Right now you might be the mother of an 8 year old daughter who won’t read this post until she is older. Right now you might be the 15 year old girl dreading the idea of a sweet 16. Right now you might be the girl about to go off to college. Right now you might be the woman about to get married. It is in those moments that you are reminded again and again that he isn’t here.
Just know that no matter how much I can understand where you are, or relate to your circumstance, there is nothing I could ever give you that would be what you need. There is nothing I can ever say that will help. But Jesus can. He is what you need, and His words not only help they heal.
Jesus is what you need,
and His words not only help
I didn’t have those letters like the characters in the movie. But Jesus walked with me hand in hand to where I am now maybe for one purpose . . . To assure those of you who don’t have your earthly father speaking over you on a day to day basis, and those of you who are left behind like me with nothing . . . that you are going to make it.

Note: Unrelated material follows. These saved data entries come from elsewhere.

-- ==== Sys2Proof/Machine/Clock.lean ====
section
/-! DEFINITION. The passing of time (R83, R285) and a change of time state (R290, R291). -/

namespace Sys2Proof.Machine

open Sys2Proof

/-- One tick of the time clock, 1 ns of wall time: DT adds the increment (R285), and health time counts at
the nominal increment while the device is out of OFF (R83). DT does not run in OFF. -/
def tickClock (off : Bool) (c : Clock) : Clock :=
  if off then { c with wall := c.wall + 1 }
  else
    { c with
      dt := c.dt + c.inc
      wall := c.wall + 1
      healthNs := (c.healthNs + 1) % 1000000000
      health := if c.healthNs + 1 = 1000000000 then c.health + 1 else c.health }

/-- The device with no command waiting: 1 ns passes (DESIGN CHOICE; R83, R285). -/
def idle (s : State) : State :=
  { s with out := [], clock := tickClock (s.power.phase == .off) s.clock }

/-! ## The holdover estimate (R289) -/

/-- The weighted sum of increments over the most recent n ns of stretches, and the ns found. -/
def segSum : Nat → List (Nat × Nat) → Nat × Nat
  | _, [] => (0, 0)
  | 0, _ => (0, 0)
  | n, (inc, d) :: t =>
    let k := min n d
    let (s, m) := segSum (n - k) t
    (inc * k + s, k + m)

/-- The stretches of LOCKED up to now. -/
def segsNow (s : State) : List (Nat × Nat) :=
  if s.disc.state = .locked then (s.clock.inc, s.clock.wall - s.disc.segAt) :: s.disc.segs else s.disc.segs

/-- The mean increment over the most recent 64 s spent in LOCKED; the present increment when there has been none (DESIGN
CHOICE). -/
def estimateNow (s : State) : Nat :=
  let (a, m) := segSum 64000000000 (segsNow s)
  if m = 0 then s.clock.inc else a / m

/-- The stretch of LOCKED that ends now joins the history. -/
def closeSeg (s : State) : State :=
  { s with disc := { s.disc with segs := (segsNow s).take 8704, segAt := s.clock.wall } }

/-- The increment changes. -/
def setInc (s : State) (inc : Nat) : State :=
  let s := if s.disc.state = .locked then closeSeg s else s
  { s with clock := { s.clock with inc := inc } }

/-- The nearest value of `v` within lo to hi. -/
def clampN (lo hi v : Nat) : Nat := min hi (max lo v)

/-- An increment held to the bounds of R289 in a time state: ±100 ppm of nominal in ACQUIRING, ±10 ppm of the holdover estimate
in LOCKED. -/
def boundInc (s : State) (t : TimeState) (inc : Nat) : Nat :=
  match t with
  | .locked =>
    let e := estimateNow s
    clampN (e - e * 10 / 1000000) (e + e * 10 / 1000000) inc
  | .acquiring => clampN (2 ^ 32 - 2 ^ 32 * 100 / 1000000) (2 ^ 32 + 2 ^ 32 * 100 / 1000000) inc
  | _ => inc

/-- The time state becomes `new` (R290): the change is logged, the increment follows R289 and R291, and PPS_OUT is low in ACQUIRING
and FREE (R292). -/
def setTime (s : State) (new : TimeState) : State :=
  if s.disc.state = new then s
  else
    let old := s.disc.state
    let s := logEvent s 0x0401 (unitOf 0 0) none [BitVec.ofNat 8 (timeByte old), BitVec.ofNat 8 (timeByte new)]
    let s := if old = .locked then closeSeg s else s
    let inc := match new with
      | .holdover => estimateNow s
      | .free => if s.disc.everLocked then s.clock.inc else 2 ^ 32
      | _ => boundInc s new s.clock.inc
    { s with
      clock := { s.clock with inc := inc }
      disc := { s.disc with
        state := new, good := 0, bad := 0
        everLocked := s.disc.everLocked || (new == .locked)
        lockedAt := if old = .locked then some s.clock.dt else s.disc.lockedAt
        segAt := if new = .locked then s.clock.wall else s.disc.segAt
        ppsHigh := s.disc.ppsHigh && (new == .locked || new == .holdover)
        holdoverAt := if new = .holdover then s.clock.dt else s.disc.holdoverAt } }

end Sys2Proof.Machine
end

Maybe my job is to assure the mom of that little girl . . . she is going to make it.
And this is why.
Nothing your earthly father could say will ever be enough.
But everything that Jesus says is enough.
That letter you are craving, you have it. It is available to you today and everyday. His word, His promises, that is the only letter you will ever need. That is the letter that will get you through those nights when you are thinking, “What would he say to me today?”
The only way to come out of it is to go through it. The only way to go through it is to admit that you are where you are.
For those of you who are in that state of anger do NOT be ashamed. The only way to come out of it is to go through it. The only way to go through it is to admit that you are where you are. It won’t go away over night, but rest in the fact that you have a Heavenly Father that is speaking out not only something, but exactly what you need to hear today and everyday.
This is what your Father writes to you. This is your letter.
To the girl who just needs to hear her father say her name:
“See what great love the Father has lavished on us, that we should be called children of God…” (1 John 3:1)
He claims you as His child. He calls you His daughter.
To the girl who needs to know that she is not fatherless:
” . . . a father to the fatherless.” (Psalm 68:5)
He is your Father.
To the girl who wants her father to know how much pain she is in:
“Praise be to the Lord, to God our savior who daily bears our burdens.” (Psalm 68:19)
He not only sees your pain, He bears it with you.
To the girl who feels like her father doesn’t listen:
“You, Lord, know the desired of the afflicted, you encourage them, and listen to their cry.” (Psalm 10:17)
He is listening.
To the girl who feels helpless and unprotected:
” . . . defending the fatherless, and the oppressed so that mere earthly mortals will never strike terror again.” (Psalm 10:18)
He defends you.
To the girl who longs to have her father hold her:
“If you’ll hold on to me for dear life,” says God, “I’ll get you out of any trouble. I’ll give you the best of care if you’ll only get to know and trust me. Call me and I’ll answer, be at your side in bad times.” (Psalm 91:14-16)
That letter we thought was never written . . . it was written. Read it. Believe it. Cling to it. Breathe it in.
Remember, His words are greater than anything anyone could offer you.